● EXERCISE BRIEF: Would you restate the entries below word for word, starting at the first line and ending with the one that has "theorem ksgInitStoresSeed : Obligations.KsgInitStoresSeed"?

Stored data
▼▼▼

/-- Settles O17 (41_keystream.md R65): the mask and the constructed generator are the model's by definition; a nonzero `B`
spells no operation. -/
theorem ksgInitStoresSeed : Obligations.KsgInitStoresSeed := by
  refine ⟨rfl, fun s seed => exec_ksgInit seed s, fun s o rest htakes hcmd hb => ?_⟩
  exact reservedEncodingsRefused s o rest htakes (mt (spellsOperation_ksgInit_iff hcmd).1 hb)

/-- Settles O18 (41_keystream.md R66): in LIVE by the step from the updated seed, in UNSET by the lifecycle check. -/
theorem ksgStepAnswersFromUpdatedSeed : Obligations.KsgStepAnswersFromUpdatedSeed := by
  refine ⟨fun s value index seed hlive hseed => ?live, fun s value index hst => ?unset⟩
  case live => exact exec_ksgStep_of_live value index hlive hseed
  case unset => exact exec_ksgStep_of_check value index (congrArg KsgSt.check hst)

end Sys2Proof.Machine

/-! PROOFS. The sequencer's micro-steps, each by what its exchange answers. -/

namespace Sys2Proof.Machine

section MicroSteps

variable {s : State}

/-! ### A micro-step by its exchange's answer (42_sequencer.md R73) -/

section Exchange

variable {α : Type} {m : String} {u : MicroStep} {w : Word} {ex : State → Option α × State}
  {fin : α → State → Except Fault State} {s1 : State}

/-- A micro-step whose exchange surfaces a failure raises TransportError on the state the exchange left. -/
theorem microStep_surfaced (hrun : s.phase.running = true) (hupc : s.upc = u) (hprep : s.prepare u = .ok (w, s1))
    (hx : (ex s1).1 = none) : microStep m u w ex fin s = .next ((ex s1).2.raise .transportError) := by
  rw [microStep_at hrun hupc hprep, s.afterExchange_of_fst_none hx]

/-- A micro-step whose exchange answers goes on with the response from the state the exchange left. -/
theorem microStep_answered {r : α} {t : State} (hrun : s.phase.running = true) (hupc : s.upc = u)
    (hprep : s.prepare u = .ok (w, s1)) (hx : (ex s1).1 = some r) (hfin : fin r (ex s1).2 = .ok t) :
    microStep m u w ex fin s = .next t := by
  rw [microStep_at hrun hupc hprep, ← Prod.mk.eta (p := ex s1), hx, State.afterExchange_some, hfin]
  rfl

end Exchange

section Exchange16

variable {m : String} {u : MicroStep} {h : Half} {fin : Half → State → Except Fault State} {s1 : State}

/-! The same for the micro-steps of format W16 (30_encoding.md R51). -/

theorem microStep16_surfaced (hrun : s.phase.running = true) (hupc : s.upc = u)
    (hprep : s.prepare u = .ok (zext16 h, s1)) (hx : (s1.x16 (.micro u) h).1 = none) :
    microStep16 m u h fin s = .next ((s1.heard (.micro u) (zext16 h)).raise .transportError) :=
  microStep_surfaced hrun hupc hprep hx

theorem microStep16_answered {r : Half} {t : State} (hrun : s.phase.running = true) (hupc : s.upc = u)
    (hprep : s.prepare u = .ok (zext16 h, s1)) (hx : (s1.x16 (.micro u) h).1 = some r)
    (hfin : fin r (s1.heard (.micro u) (zext16 h)) = .ok t) : microStep16 m u h fin s = .next t :=
  microStep_answered hrun hupc hprep hx hfin

end Exchange16

/-! ### The words with a parameter byte (30_encoding.md R52) -/

/-- Format W16 widens the command byte and the parameter byte alike. -/
theorem zext16_withParam (base : Half) (p : Byte) : zext16 (withParam base p) = zext16 base ||| p.setWidth 32 := by
  rw [zext16, withParam, BitVec.setWidth_or, BitVec.setWidth_setWidth (by decide), zext16]

theorem zext16_keyWord (pp : Byte) : zext16 (withParam Config.cmdKey pp) = 0x00006300#32 ||| pp.setWidth 32 :=
  zext16_withParam _ pp

theorem zext16_crcAWord (fa : Byte) : zext16 (withParam Config.cmdCrcA fa) = 0x00006400#32 ||| fa.setWidth 32 :=
  zext16_withParam _ fa

/-! ### The values that a micro-step computes -/

/-- The low byte of a response (R79, R81), as bits 7:0. -/
theorem loByte_eq (h : Half) : loByte h = h.extractLsb' 0 8 := BitVec.setWidth_eq_extractLsb' (by decide)

/-- The digest's bits of the CRC register (R86), as bits 15:0. -/
theorem lo16_eq (w : Word) : lo16 w = w.extractLsb' 0 16 := BitVec.setWidth_eq_extractLsb' (by decide)

/-- The length parameter is the integer `N - 0x34` modulo 2^16, also for `N` below 0x34 (R81). -/
theorem State.lengthParam_eq (s : State) : s.lengthParam = BitVec.ofInt 16 ((s.payloadWords : Int) - 0x34) := by
  rw [State.lengthParam, Int.sub_eq_add_neg, BitVec.ofInt_add, BitVec.ofInt_natCast, BitVec.sub_eq_add_neg]
  rfl

/-- `WI` is the payload word's byte offset (R82). -/
theorem wordIndex_eq (i : Nat) : wordIndex i = BitVec.ofNat 32 (4 * i + 192) :=
  congrArg (BitVec.ofNat 32) (Nat.add_comm 192 (4 * i))

/-- The acknowledgement of payload word `i` (R82). -/
theorem lo16_wordIndex (i : Nat) : lo16 (wordIndex i) = BitVec.ofNat 16 (4 * i + 192) := by
  rw [wordIndex_eq, lo16, BitVec.setWidth_ofNat_of_le (by decide)]

/-- A wait reaches its limit only under a bound (R84). -/
theorem limitReached_iff {l : WaitLimit} {n : Nat} : limitReached l n = true ↔ ∃ m, l = .bounded m ∧ m ≤ n := by
  cases l <;> simp [limitReached]

/-! ### The phase of the micro-step that follows (42_sequencer.md R71, R81, R82) -/

theorem State.phaseOf_afterKeys (s : State) :
    phaseOf s.afterKeys = if 0 < s.payloadWords then .transferring else .validating :=
  apply_ite phaseOf _ _ _

theorem State.phaseOf_afterPayload (s : State) (i : Nat) :
    phaseOf (s.afterPayload i) = if i + 1 < s.payloadWords then .transferring else .validating :=
  apply_ite phaseOf _ _ _

end MicroSteps

/-- Settles O31 (42_sequencer.md R74, R76, R77, R85): none of the four prepares anything, so each is its exchange. -/
theorem fixedWordMicroSteps : Obligations.FixedWordMicroSteps := by
  refine ⟨fun s hrun hupc => ?h0, fun s hrun hupc => ?h97, fun s hrun hupc => ?k0, fun s hrun hupc => ?v1⟩
  all_goals
    split
    next hx => exact microStep16_surfaced hrun hupc rfl hx
    next hx => exact microStep16_answered hrun hupc rfl hx rfl

/-- Settles O33 (42_sequencer.md R78, R80): the word is formed from `PP` or from `FA`, and the micro-step is its
exchange. -/
theorem parameterWordMicroSteps : Obligations.ParameterWordMicroSteps := by
  refine ⟨fun s pp hrun hupc hpp => ?k1, fun s fa hrun hupc hfa => ?k3⟩
  case k1 =>
    rw [← zext16_keyWord]
    split
    next hx => exact microStep16_surfaced hrun hupc (State.prepare_k1 hpp) hx
    next hx => exact microStep16_answered hrun hupc (State.prepare_k1 hpp) hx rfl
  case k3 =>
    rw [← zext16_crcAWord]
    split
    next hx => exact microStep16_surfaced hrun hupc (State.prepare_k3 hfa) hx
    next hx => exact microStep16_answered hrun hupc (State.prepare_k3 hfa) hx rfl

▲▲▲

● ANSWER BOX:
/-- Settles O17 (41_keystream.md R65): the mask and the constructed generator are the model's by definition; a nonzero `B`
spells no operation. -/
theorem ksgInitStoresSeed : Obligations.KsgInitStoresSeed := by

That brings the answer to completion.